We went to the Siloam Spa upon the recommendation of our mate Anou, he was pretty jacked about all the different rooms. He told me a story about some horrible sounding 60 degrees room with foot destroying rocks everywhere and an ice room. I had no idea what he was talking about and the website was baffling but it looked fancy and we are very fancy so of course we went.

When we arrived at the spa were handed two small orange towels, orange fisherman pants and shapeless shirts and sent into our gendered bathrooms. We could reunite on the second floor to visit the rooms in our orange uniforms or head into the same sex bathing areas downstairs. There was also a weird little gym with a rubber band machine that you put around your body and just stand there vibrating. There was also a machine which seemed like it’s sole purpose was to turn you upside down for a while.

I eventually made my way into the bathing area, I wasn’t sure what the etiquette was, some women were fully naked some were partially clothed in their underwear and pretty much everyone had an orange towel adorning their heads. I stripped down to my underwear and loitered around near the entrance to the bathing room trying to see what other people were wearing or not wearing. I noticed the ‘massage’ area which was action packed, women were lying on stretcher beds whilst other women vigorously slapped, kneaded and hosed them down. While one of the elderly attendants shot me suspicious looks I gingerly removed my underwear and crept into the bathing area. It was super wholesome and reminded me of the aquatic centre in Adelaide. Women of all ages were marching around, scrubbing each other and carrying tubs full of toiletries and salt (?). I stood under a shower for a while surveying the scene and eventually decided to get my own tub and fill it up with salt. I carried it around to a few different flavoured and temperatured baths and put one of my towels on my head.

I was really struck by how normal it seemed, everyone was so comfortable, kids were running around, women were scrubbing their elderly mothers and periodically strolling over to the salt station for a refill. I couldn’t get over the colours and perspective of the scene, so many orange towels, square bathing pools, columns and showers in pastel turquoise and dark blue tiles and black hair.
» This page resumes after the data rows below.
-- ==== Sys2Proof/Tests/Slice0.lean ====
section
/-! SUPPORT. Tests: ill-formed commands refused, request payloads written out by hand, worked values of the spec, small
tests of the commands, and for each statement with hypotheses a state and operands that meet them. -/

set_option Elab.async false

open Sys2Proof Sys2Proof.Machine

namespace Sys2Proof.Tests

/-! ## Helpers -/

/-- The state an outcome goes on to. -/
def after : Host.Outcome State Fault Refusal → State
  | .next t => t
  | _ => State.reset

def run (i : Instr) (s : State) : State := after (exec i s)

/-- A request from endpoint 5 of link 0 with tag 7. -/
def o : Origin := ⟨0, 5, 7⟩

/-- The last reply waiting on link 0: its status and results. -/
def answer (s : State) : Option (Status × List Byte) := (s.port 0).replies.getLast?.map fun r => (r.status, r.results)

/-- The bodies of the notices waiting. -/
def notes (s : State) : List NoticeBody := s.endpoint.notices.map Notice.body

/-- Reset, with both links UP and every notice class sent to endpoint 5 of link 0. -/
def up : State := { links := Two.fill { up := true }, endpoint := { enables := 255, route := some ⟨0, 5⟩ } }

def atFrame (n : Nat) (s : State) : State := { s with timer := { state := .locked, frames := n, fresh := false } }

/-- A clip of frames 1000 to 1050 with angle list [0]. -/
def clip3 : Clip := { group := 0, state := .closed, inPoint := 2880000, outPoint := some 3024000, angles := [0] }

/-- Stream 0 enabled at 50 Hz with keys 1000 to 1100 committed, the newest in slot 9; clip 3; channel 0 CUED on clip 3;
channel 1 RUNNING on stream 0. -/
def scene : State :=
  { atFrame 1100 up with
    streams := (Eight.fill {}).set 0
      { enabled := true, source := 17, link := 0, multiple := 1, lastKey := some 1100, originKey := some 1000 }
    store :=
      { configured := true
        allotments := (Eight.fill {}).set 0
          { size := 512, first := some 0, floor := 64, cursor := some 10, directory := [(76, (1100, 9))]
            recallStart := some 2880000 }
        slots := [(9, { occupant := .full 1100, holds := 0, generation := 5 })] }
    clips := [(3, { clip3 with useCount := 1 })]
    channels := ⟨{ state := .cued, binding := .clip 3 0, position := 2880000, config := { route := some ⟨0, 9⟩ } },
      { state := .running, binding := .free 2880000 0, position := 3168000, config := { route := some ⟨1, 9⟩ } },
      {}, {}⟩ }

/-! ## Well-formedness: each check refuses a command that fails it -/

theorem test_wf_accepts_largest_fields :
    [Instr.setHouseTime ⟨0, 255, 65535⟩ 255 (256 ^ 5 - 1), .play o 255 (-32768) 255, .play o 255 32767 255,
      .jog o 0 (-128), .jog o 0 127, .unknownRequest o 0, .unknownRequest o 47, .markIn o 0 .now,
      .stageCues o 0 [⟨0, 1, 0, .other 10⟩]].all Instr.wf = true := by decide +kernel

theorem test_wf_refuses_origin : [Instr.readLines ⟨0, 256, 0⟩, .readLines ⟨0, 0, 65536⟩].any Instr.wf = false := by
  decide +kernel

theorem test_wf_refuses_recorder_fields :
    [Instr.setHouseTime o 256 0, .setHouseTime o 1 (256 ^ 5), .enableStream o 256 0 0 1, .enableStream o 0 256 0 1,
      .enableStream o 0 0 256 1, .enableStream o 0 0 0 256, .disableStream o 256,
      .configureStore o ((Eight.fill (0, 0)).set 0 (256 ^ 3, 0)),
      .configureStore o ((Eight.fill (0, 0)).set 7 (0, 65536))].any Instr.wf = false := by decide +kernel

theorem test_wf_refuses_mark_fields :
    [Instr.setMarkGroup o 256 [0] 1 1 1 0, .setMarkGroup o 0 (List.replicate 256 0) 1 1 1 0,
      .setMarkGroup o 0 [256] 1 1 1 0, .setMarkGroup o 0 [0] 65536 1 1 0, .setMarkGroup o 0 [0] 1 65536 1 0,
      .setMarkGroup o 0 [0] 1 1 65536 0, .setMarkGroup o 0 [0] 1 1 1 256, .readMarkGroup o 256, .markIn o 256 .now,
      .markOut o 0 (.explicit (256 ^ 7)), .markSpot o 256 .now, .takeLatch o 256 1 0, .takeLatch o 0 256 0,
      .takeLatch o 0 1 256].any Instr.wf = false := by decide +kernel

theorem test_wf_refuses_clip_fields :
    [Instr.setClipLabel o 65536 [], .setClipLabel o 0 (List.replicate 256 0), .dropClip o 65536, .readClip o 65536,
      .protectClip o 65536, .releaseClip o 65536, .listClips o 65536 1, .listClips o 0 256].any Instr.wf = false := by
  decide +kernel

def args0 : ChannelArgs := ⟨8, 24, 25, 1, 1, 0, 1, 1, some ⟨0, 9⟩⟩

theorem test_wf_refuses_channel_fields :
    ([{ args0 with programRamp := 65536 }, { args0 with shuttleRamp := 65536 }, { args0 with shuttleHoldOff := 256 },
        { args0 with endAction := 256 }, { args0 with passPeriod := 256 }, { args0 with breakLimit := 65536 },
        { args0 with mixMode := 256 }, { args0 with fill := 256 }, { args0 with route := some ⟨256, 9⟩ },
        { args0 with route := some ⟨0, 256⟩ }].map (Instr.configureChannel o 0) ++
      [Instr.configureChannel o 256 args0, .bindChannel o 256 (.clip 0 0 0), .bindChannel o 0 (.clip 65536 0 0),
        .bindChannel o 0 (.clip 0 256 0), .bindChannel o 0 (.clip 0 0 (256 ^ 4)),
        .bindChannel o 0 (.free 256 (.absolute 0)), .bindChannel o 0 (.free 0 (.absolute (256 ^ 7))),
        .bindChannel o 0 (.free 0 (.liveMinus (256 ^ 3))), .play o 256 0 0, .play o 0 32768 0, .play o 0 0 256,
        .stop o 256 0, .stop o 0 256, .shuttle o 256 0, .shuttle o 0 (-32769), .jog o 256 0, .jog o 0 128,
        .seek o 256 (.relative 0), .seek o 0 (.relative (256 ^ 4)), .seek o 0 (.absolute (256 ^ 7)), .angle o 256 0,
        .angle o 0 256, .halt o 256, .resetChannel o 256, .readChannel o 256, .clearWarnings o 256,
        .requestBreak o 256, .continue_ o 256]).any Instr.wf = false := by decide +kernel

theorem test_wf_refuses_cue_fields :
    ([CueRecord.mk (256 ^ 4) 1 0 .stop, ⟨0, 256, 0, .stop⟩, ⟨0, 1, 256, .stop⟩, ⟨0, 1, 0, .speed 32768 0⟩,
        ⟨0, 1, 0, .speed 0 256⟩, ⟨0, 1, 0, .hold 65536⟩, ⟨0, 1, 0, .angle 256⟩, ⟨0, 1, 0, .jump (256 ^ 4)⟩,
        ⟨0, 1, 0, .line 256 1 1⟩, ⟨0, 1, 0, .line 1 256 1⟩, ⟨0, 1, 0, .line 1 1 256⟩, ⟨0, 1, 0, .note 256⟩,
        ⟨0, 1, 0, .other 9⟩, ⟨0, 1, 0, .other 256⟩].map (fun q => Instr.stageCues o 0 [q]) ++
      [Instr.stageCues o 256 [], .stageCues o 0 (List.replicate 256 ⟨0, 1, 0, .stop⟩), .commitCuePage o 256,
        .readCuePage o 256, .bindCues o 256 0 1, .bindCues o 0 256 1, .bindCues o 0 0 256]).any Instr.wf = false := by
  decide +kernel

theorem test_wf_refuses_line_and_endpoint_fields :
    [Instr.configureLine o 256 1 0 1 1 0, .configureLine o 0 256 0 1 1 0, .configureLine o 0 1 256 1 1 0,
      .configureLine o 0 1 0 256 1 0, .configureLine o 0 1 0 1 256 0, .configureLine o 0 1 0 1 1 256, .setLines o 256,
      .clearLines o 256, .pulseLines o 256 1, .pulseLines o 1 256, .setNoticeEnables o 256,
      .setNoticeRoute o (some ⟨256, 0⟩), .setNoticeRoute o (some ⟨0, 256⟩), .unknownRequest o 1,
      .unknownRequest o 46, .unknownRequest o 256].any Instr.wf = false := by decide +kernel

/-! ## Request payloads written out from R180 and the owning rules -/

theorem test_decode_timer_and_streams :
    decodeRequest o 1 [2, 0, 0, 0, 1, 44] = .request (.setHouseTime o 2 300) ∧
      decodeRequest o 2 [3, 17, 1, 6] = .request (.enableStream o 3 17 1 6) := by decide +kernel

theorem test_decode_store :
    decodeRequest o 4 ([0, 16, 0, 1, 0] ++ List.replicate 30 0 ++ [0, 8, 0, 0, 64]) =
      .request (.configureStore o (((Eight.fill (0, 0)).set 0 (4096, 256)).set 7 (2048, 64))) := by decide +kernel

theorem test_decode_marks :
    decodeRequest o 5 [1, 3, 3, 4, 0, 1, 144, 0, 150, 0, 100, 1] = .request (.setMarkGroup o 1 [3, 4, 0] 400 150 100 1) ∧
      decodeRequest o 7 [1, 2, 0, 0, 0, 0, 1, 0, 0] = .request (.markIn o 1 (.explicit 65536)) ∧
      decodeRequest o 10 [1, 0, 2, 71, 79] = .request (.setClipLabel o 256 [71, 79]) := by decide +kernel

theorem test_decode_channels :
    decodeRequest o 17 [2, 0, 8, 0, 24, 25, 1, 64, 58, 152, 3, 2, 1, 1, 200] =
        .request (.configureChannel o 2 ⟨8, 24, 25, 1, 64, 15000, 3, 2, some ⟨1, 200⟩⟩) ∧
      decodeRequest o 18 [0, 1, 1, 2, 3, 0, 0, 1, 0] = .request (.bindChannel o 0 (.clip 258 3 256)) ∧
      decodeRequest o 19 [3, 252, 0, 1] = .request (.play o 3 (-1024) 1) ∧
      decodeRequest o 22 [0, 129] = .request (.jog o 0 (-127)) := by decide +kernel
I got in trouble when I left the bathing area and tried to walk back to the change rooms. I wasn’t meant to step off the drying mat until I was dry, I had stepped off the mat and left a trail of conspicuously large wet footprints across the room. The attendant herded me back onto my corner and started mopping up my terrible mess with a towel.

I was compelled to paint a picture, for some reason it had to be a huge picture, so I went and bought a 2 by 2 metre bit of canvas as soon as I got back to Laos. I like small sections of it better than the overall effect, I wanted to keep it fairly under developed but got a bit carried away in some areas. I noticed a lot of art in Wats (temples) around Vientiane used bright orange outlines and really wanted to give that a crack.

When we left Laos I didn’t know what to do with it so I rolled it up and shoved it in a trash fire.

These two crops are my favourite areas, I think these little snippets most accurately capture the vision I had in my head.